[Exercise material]

-- ==== Sys2Proof/Laws/Invariant.lean ====
section
/-!
SUPPORT. What keeps the invariant of the device, one lemma for each shared operation: the operations on records, operations in flight,
registers and traps. `inv_<operation>` says that the operation leads from a state with the invariant to one with it.
-/

namespace Sys2Proof.Machine

open Sys2Proof

/-- The invariant, by the fields that it reads. -/
def invOf (far : List Host.Cell) (dirty loft : Tab Byte) (clk loftPeriod loftNext maxlevel : Nat) : Bool :=
  cellsWf far && tabWf dirty && dirty.all (fun p => decide (p.1 < trapBase)) && tabWf loft && decide (10 ≤ clk ∧ clk ≤ 21) &&
    decide (loftPeriod = 3900 ∨ loftPeriod = 1950) && decide (loftNext = 3900 ∨ loftNext = 1950) &&
    decide (3 ≤ maxlevel ∧ maxlevel ≤ 7)

@[simp] theorem inv_fold (s : State) : invOf s.far s.dirty s.loft s.clk s.loftPeriod s.loftNext s.maxlevel = Inv s := rfl

/-- A changed record keeps the invariant where the fields that the invariant reads stand as before. -/
@[simp] theorem inv_mk
    xtime xphase xcycles xnetup xfabup xfailed xfwok xstage maxlevel xcapw xtripped xcapped xhot clk xutmax xtmax xcalmAt xclkAt xpowered
    xd3hot xattErr xattDone xattGo xattaddr xmexbase xmexrd xmexwr loftPeriod loftNext xinWindow xgtoff xgterr xptmlock
    xqueues xtenancies xlots xgangs xbaskets xweaves xshops xbenches xguardPend xpinned xhomes xhomesNext xops xnextOp
    xrequests xcopies xselects xloom xnet xprefetch xrings xnoring xportViews xkeys xtinkers far dirty xlines xstamp
    xfences xgrains xretiredFrames xhalvings xnoFetch xpoolWrites xupsets loft xloftOpen xamiopSeq xoutbox xhostView xfree
    xsteps xnextId xagenda xissuer xev :
    Inv (State.mk
      xtime xphase xcycles xnetup xfabup xfailed xfwok xstage maxlevel xcapw xtripped xcapped xhot clk xutmax xtmax xcalmAt xclkAt
      xpowered xd3hot xattErr xattDone xattGo xattaddr xmexbase xmexrd xmexwr loftPeriod loftNext xinWindow xgtoff xgterr
      xptmlock xqueues xtenancies xlots xgangs xbaskets xweaves xshops xbenches xguardPend xpinned xhomes xhomesNext xops
      xnextOp xrequests xcopies xselects xloom xnet xprefetch xrings xnoring xportViews xkeys xtinkers far dirty xlines
      xstamp xfences xgrains xretiredFrames xhalvings xnoFetch xpoolWrites xupsets loft xloftOpen xamiopSeq xoutbox
      xhostView xfree xsteps xnextId xagenda xissuer xev) =
      invOf far dirty loft clk loftPeriod loftNext maxlevel := rfl

/-- The invariant is the canonical form of the memories and what it says of four numbers. -/
theorem inv_parts {s : State} (h : Inv s = true) : Memory.wf s = true ∧ (10 ≤ s.clk ∧ s.clk ≤ 21) ∧
    (s.loftPeriod = 3900 ∨ s.loftPeriod = 1950) ∧ (s.loftNext = 3900 ∨ s.loftNext = 1950) ∧ (3 ≤ s.maxlevel ∧ s.maxlevel ≤ 7) := by
  simpa only [Inv, Bool.and_eq_true, decide_eq_true_eq, and_assoc] using h

/-- A step that changes only the memories, and keeps their canonical form, keeps the invariant. -/
theorem inv_of_memory {s t : State} (h : Inv s = true) (hm : Memory.wf t = true) (h1 : t.clk = s.clk) (h2 : t.loftPeriod = s.loftPeriod)
    (h3 : t.loftNext = s.loftNext) (h4 : t.maxlevel = s.maxlevel) : Inv t = true := by
  have p := inv_parts h
  simp only [Inv, Bool.and_eq_true, decide_eq_true_eq, h1, h2, h3, h4]
  exact ⟨⟨⟨⟨hm, p.2.1⟩, p.2.2.1⟩, p.2.2.2.1⟩, p.2.2.2.2⟩

@[simp] theorem inv_ite (c : Prop) [Decidable c] (s t : State) : Inv (if c then s else t) = if c then Inv s else Inv t := by
  split <;> rfl

/-- Steps of a list, each of which keeps the invariant. -/
@[simp] theorem inv_foldl {α : Type} (f : State → α → State) (hf : ∀ s x, Inv s = true → Inv (f s x) = true) (xs : List α)
    (s : State) (h : Inv s = true) : Inv (xs.foldl f s) = true := by
  induction xs generalizing s with
  | nil => exact h
  | cons x xs ih => exact ih (f s x) (hf s x h)

/-- What every step of a fold keeps. -/
theorem foldl_keeps {α β : Type} (p : β → Prop) (f : β → α → β) (hf : ∀ b x, p b → p (f b x)) (xs : List α) (b : β)
    (h : p b) :
    p (xs.foldl f b) := by
  induction xs generalizing b with
  | nil => exact h
  | cons x xs ih => exact ih (f b x) (hf b x h)

/-- The state that an operation may give. -/
theorem inv_of_some {o : Option State} {t : State} (e : o = some t) (ho : o.all Inv = true) : Inv t = true := by
  subst e; exact ho

@[simp] theorem inv_getD (o : Option State) (s : State) (ho : o.all Inv = true) (h : Inv s = true) : Inv (o.getD s) = true := by
  cases o with
  | none => exact h
  | some t => exact ho

/-- What an effect leaves has the invariant. -/
def Effect.inv : Effect → Bool
  | .done s | .doneTrap s _ | .hold s _ _ _ | .goto s _ _ | .gone s | .stay s _ => Inv s
  | .trap _ => true

@[simp] theorem inv_done (s : State) : (Effect.done s).inv = Inv s := rfl
@[simp] theorem inv_trap (t : Trap) : (Effect.trap t).inv = true := rfl
@[simp] theorem inv_doneTrap (s : State) (t : Trap) : (Effect.doneTrap s t).inv = Inv s := rfl
@[simp] theorem inv_hold (s : State) (a : Stall) (w : Wait) (x : Tab Word) : (Effect.hold s a w x).inv = Inv s := rfl
@[simp] theorem inv_goto (s : State) (pc : DWord) (b : Bool) : (Effect.goto s pc b).inv = Inv s := rfl
@[simp] theorem inv_gone (s : State) : (Effect.gone s).inv = Inv s := rfl
@[simp] theorem inv_stay (s : State) (a : Option Stall) : (Effect.stay s a).inv = Inv s := rfl

@[simp] theorem effect_inv_ite (c : Prop) [Decidable c] (a b : Effect) : (if c then a else b).inv = if c then a.inv else b.inv := by
  split <;> rfl

/-- The next state of an outcome, if there is one, has the invariant. -/
def outInv : Host.Outcome State Fault Refusal → Bool
  | .next s => Inv s
  | _ => true

@[simp] theorem outInv_next (s : State) : outInv (.next s) = Inv s := rfl
@[simp] theorem outInv_fault (f : Fault) : outInv (.fault f) = true := rfl

@[simp] theorem outInv_ite (c : Prop) [Decidable c] (a b : Host.Outcome State Fault Refusal) :
    outInv (if c then a else b) = if c then outInv a else outInv b := by
  split <;> rfl

/-- Both ends of a write that may have to wait have the invariant. -/
def Try.inv : Try → Bool
  | .ok s | .wait s => Inv s

@[simp] theorem try_inv_ok (s : State) : (Try.ok s).inv = Inv s := rfl
@[simp] theorem try_inv_wait (s : State) : (Try.wait s).inv = Inv s := rfl

@[simp] theorem try_inv_ite (c : Prop) [Decidable c] (a b : Try) : (if c then a else b).inv = if c then a.inv else b.inv := by
  split <;> rfl

/-- Writes of a list, each of which may have to wait. -/
theorem inv_foldl_try {α : Type} (f : Try → α → Try) (hf : ∀ t x, t.inv = true → (f t x).inv = true) (xs : List α) (t : Try)
    (h : t.inv = true) : (xs.foldl f t).inv = true := by
  induction xs generalizing t with
  | nil => exact h
  | cons x xs ih => exact ih (f t x) (hf t x h)

/-- Reads of a list, one after another. -/
theorem inv_foldl_run {α : Type} (f : Run → α → Run) (hf : ∀ r x, Inv r.s = true → Inv (f r x).s = true) (xs : List α) (r : Run)
    (h : Inv r.s = true) : Inv (xs.foldl f r).s = true := by
  induction xs generalizing r with
  | nil => exact h
  | cons x xs ih => exact ih (f r x) (hf r x h)

theorem inv_of_ok {t : Try} {s : State} (e : t = .ok s) (h : t.inv = true) : Inv s = true := by subst e; exact h

theorem inv_of_wait {t : Try} {s : State} (e : t = .wait s) (h : t.inv = true) : Inv s = true := by subst e; exact h

/-- What the checks of an access leave has the invariant. -/
def Checked.inv : Checked → Bool
  | .go => true
  | .trap s _ | .wait s => Inv s

@[simp] theorem checked_inv_trap (s : State) (t : Trap) : (Checked.trap s t).inv = Inv s := rfl
@[simp] theorem checked_inv_wait (s : State) : (Checked.wait s).inv = Inv s := rfl
@[simp] theorem checked_inv_go : Checked.go.inv = true := rfl

/-- What renaming leaves has the invariant. -/
def Renaming.inv : Renaming → Bool
  | .go s | .refill s => Inv s

@[simp] theorem renaming_inv_go (s : State) : (Renaming.go s).inv = Inv s := rfl
@[simp] theorem renaming_inv_refill (s : State) : (Renaming.refill s).inv = Inv s := rfl

/-- What a fetch leaves has the invariant. -/
def Fetch.inv : Fetch → Bool
  | .ok _ _ | .poison => true
  | .wait s _ | .trap s _ _ => Inv s

@[simp] theorem fetch_inv_ok (ps : List Nat) (ws : List DWord) : (Fetch.ok ps ws).inv = true := rfl
@[simp] theorem fetch_inv_wait (s : State) (ps : Parked) : (Fetch.wait s ps).inv = Inv s := rfl
@[simp] theorem fetch_inv_trap (s : State) (t : Trap) (h : Option DWord) : (Fetch.trap s t h).inv = Inv s := rfl
@[simp] theorem fetch_inv_poison : Fetch.poison.inv = true := rfl

/-- What is left by an operation that gives a state or ends an instruction has the invariant. -/
def sumInv : State ⊕ Effect → Bool
  | .inl s => Inv s
  | .inr e => e.inv

@[simp] theorem sumInv_inl (s : State) : sumInv (.inl s) = Inv s := rfl
@[simp] theorem sumInv_inr (e : Effect) : sumInv (.inr e) = e.inv := rfl

/-- What a network command leaves has the invariant. -/
def NetDone.inv : NetDone → Bool
  | .wait _ _ _ | .poison => true
  | .done s _ _ _ _ => Inv s

@[simp] theorem netDone_inv_done (s : State) (a b c : Nat) (v : View) : (NetDone.done s a b c v).inv = Inv s := rfl
@[simp] theorem netDone_inv_wait (xs : List NetAbsent) (a : Stall) (ps : Parked) : (NetDone.wait xs a ps).inv = true := rfl
@[simp] theorem netDone_inv_poison : NetDone.poison.inv = true := rfl

theorem inv_of_fst {α : Type} {p : State × α} {s : State} {x : α} (e : p = (s, x)) (h : Inv p.1 = true) : Inv s = true := by
  subst e; exact h

theorem inv_of_some_fst {α : Type} {o : Option (State × α)} {s : State} {x : α} (e : o = some (s, x))
    (h : o.all (fun p => Inv p.1) = true) : Inv s = true := by subst e; exact h

theorem inv_of_run {α : Type} {p : Run × α} {r : Run} {x : α} (e : p = (r, x)) (h : Inv p.1.s = true) : Inv r.s = true := by
  subst e; exact h

/-! ### Memory -/

@[simp] theorem inv_pokeByte (s : State) (pa : Nat) (b : Byte) (h : Inv s = true) :
    Inv (pokeByte s pa b) = true := by
  exact inv_of_memory h (pokeByte_wf pa b (inv_parts h).1) (by unfold pokeByte; (repeat' split) <;> rfl)
    (by unfold pokeByte; (repeat' split) <;> rfl) (by unfold pokeByte; (repeat' split) <;> rfl) (by unfold pokeByte; (repeat' split) <;> rfl)

@[simp] theorem inv_pokeBytes (s : State) (pas : List Nat) (bs : List Byte) (h : Inv s = true) : Inv (pokeBytes s pas bs) = true := by
  induction pas generalizing s bs with
  | nil => cases bs <;> exact h
  | cons pa pas ih =>
    cases bs with
    | nil => exact h
    | cons b bs => exact ih _ bs (inv_pokeByte s pa b h)

@[simp] theorem inv_noteWrite (s : State) (pa : Nat) (bs : List Byte) (msgs : List Msg) (vstamp : optParam Nat 0)
    (vbasket : optParam Nat 0) (h : Inv s = true) :
    Inv (noteWrite s pa bs msgs vstamp vbasket) = true := by
  unfold noteWrite; simp [h]

@[simp] theorem inv_wakeLine (s : State) (line : Nat) (h : Inv s = true) :
    Inv (wakeLine s line) = true := by
  unfold wakeLine; simp [h]

@[simp] theorem inv_writeMem (s : State) (pa : Nat) (bs : List Byte) (msgs : List Msg) (vstamp : optParam Nat 0)
    (vbasket : optParam Nat 0) (h : Inv s = true) :
    Inv (writeMem s pa bs msgs vstamp vbasket) = true := by
  exact inv_pokeBytes _ _ _ h

@[simp] theorem inv_writeEach (s : State) (msgs : List Msg) (pas : List Nat) (bs : List Byte) (h : Inv s = true) :
    Inv (writeEach s msgs pas bs) = true := by
  induction pas generalizing s bs with
  | nil => cases bs <;> exact h
  | cons pa pas ih =>
    cases bs with
    | nil => exact h
    | cons b bs => exact ih _ bs (inv_writeMem s pa [b] msgs _ _ h)

@[simp] theorem inv_writeAccess (s : State) (pas : List Nat) (bs : List Byte) (msgs : List Msg) (h : Inv s = true) :
    Inv (writeAccess s pas bs msgs) = true := by
  unfold writeAccess; (repeat' split) <;> simp +contextual (maxDischargeDepth := 99) [h]

@[simp] theorem inv_dropLines (s : State) (lo : Nat) (n : Nat) (h : Inv s = true) :
    Inv (dropLines s lo n) = true := by
  unfold dropLines; simp [h]

/-! ### Translate -/

@[simp] theorem inv_setTen (s : State) (t : Nat) (x : Tenancy) (h : Inv s = true) :
    Inv (setTen s t x) = true := by
  unfold setTen; simp [h]

@[simp] theorem inv_setReeve (s : State) (t : Nat) (f : Reeve → Reeve) (h : Inv s = true) :
    Inv (setReeve s t f) = true := by
  unfold setReeve; simp [h]

@[simp] theorem inv_setLease (s : State) (t : Nat) (slot : Nat) (l : Lease) (h : Inv s = true) :
    Inv (setLease s t slot l) = true := by
  unfold setLease; simp [h]

@[simp] theorem inv_cacheWalk (s : State) (t : Nat) (va : Nat) (h : Inv s = true) :
    Inv (cacheWalk s t va) = true := by
  unfold cacheWalk; (repeat' split) <;> simp +contextual (maxDischargeDepth := 99) [h]

@[simp] theorem inv_askLines (s : State) (t : Nat) (pas : List Nat) (h : Inv s = true) :
    Inv (askLines s t pas) = true := by
  unfold askLines; simp [h]

/-! ### Records -/

@[simp] theorem inv_setWeave (s : State) (w : Nat) (wv : Weave) (h : Inv s = true) :
    Inv (setWeave s w wv) = true := by
  unfold setWeave; simp [h]

@[simp] theorem inv_modWeave (s : State) (w : Nat) (f : Weave → Weave) (h : Inv s = true) :
    Inv (modWeave s w f) = true := by
  unfold modWeave; (repeat' split) <;> simp +contextual (maxDischargeDepth := 99) [h]

@[simp] theorem inv_modBasket (s : State) (b : Nat) (f : Basket → Basket) (h : Inv s = true) :
    Inv (modBasket s b f) = true := by
  unfold modBasket; simp [h]

@[simp] theorem inv_modShop (s : State) (h1 : Nat) (f : Shop → Shop) (h : Inv s = true) :
    Inv (modShop s h1 f) = true := by
  unfold modShop; simp [h]

@[simp] theorem inv_modQueue (s : State) (q : Nat) (f : Queue → Queue) (h : Inv s = true) :
    Inv (modQueue s q f) = true := by
  unfold modQueue; simp [h]

@[simp] theorem inv_send (s : State) (o : Out) (h : Inv s = true) :
    Inv (send s o) = true := by
  unfold send; simp [h]

@[simp] theorem inv_agentWrite (s : State) (t : Nat) (va : Nat) (bs : List Byte) (msgs : List Msg) (h : Inv s = true) :
    (agentWrite s t va bs msgs).all Inv = true := by
  unfold agentWrite; (repeat' split) <;> simp +contextual (maxDischargeDepth := 99) [h]

@[simp] theorem inv_exWrite (s : State) (q : Nat) (r : ExRec) (h : Inv s = true) :
    Inv (exWrite s q r) = true := by
  unfold exWrite; simp +contextual (maxDischargeDepth := 99) [h]

@[simp] theorem inv_postEx (s : State) (q : Nat) (r : ExRec) (h : Inv s = true) :
    Inv (postEx s q r) = true := by
  unfold postEx; simp [h]

@[simp] theorem inv_stallOn (s : State) (q : Nat) (r : ExRec) (lot : Nat) (gid : Nat) (started : optParam Bool true)
    (h : Inv s = true) :
    Inv (stallOn s q r lot gid started) = true := by
  unfold stallOn; simp [h]

@[simp] theorem inv_postMex (s : State) (t : Nat) (cause : Nat) (cmd : Nat) (h : Inv s = true) :
    Inv (postMex s t cause cmd) = true := by
  unfold postMex; simp [h]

[/Exercise material]

Directions for this task:
Exactly repeat the lines running from the top of the listing to the line bearing "SUPPORT. What keeps", both of those lines included, and only them.

Reply:
-- ==== Sys2Proof/Laws/Invariant.lean ====
section
/-!
SUPPORT. What keeps the invariant of the device, one lemma for each shared operation: the operations on records, operations in flight,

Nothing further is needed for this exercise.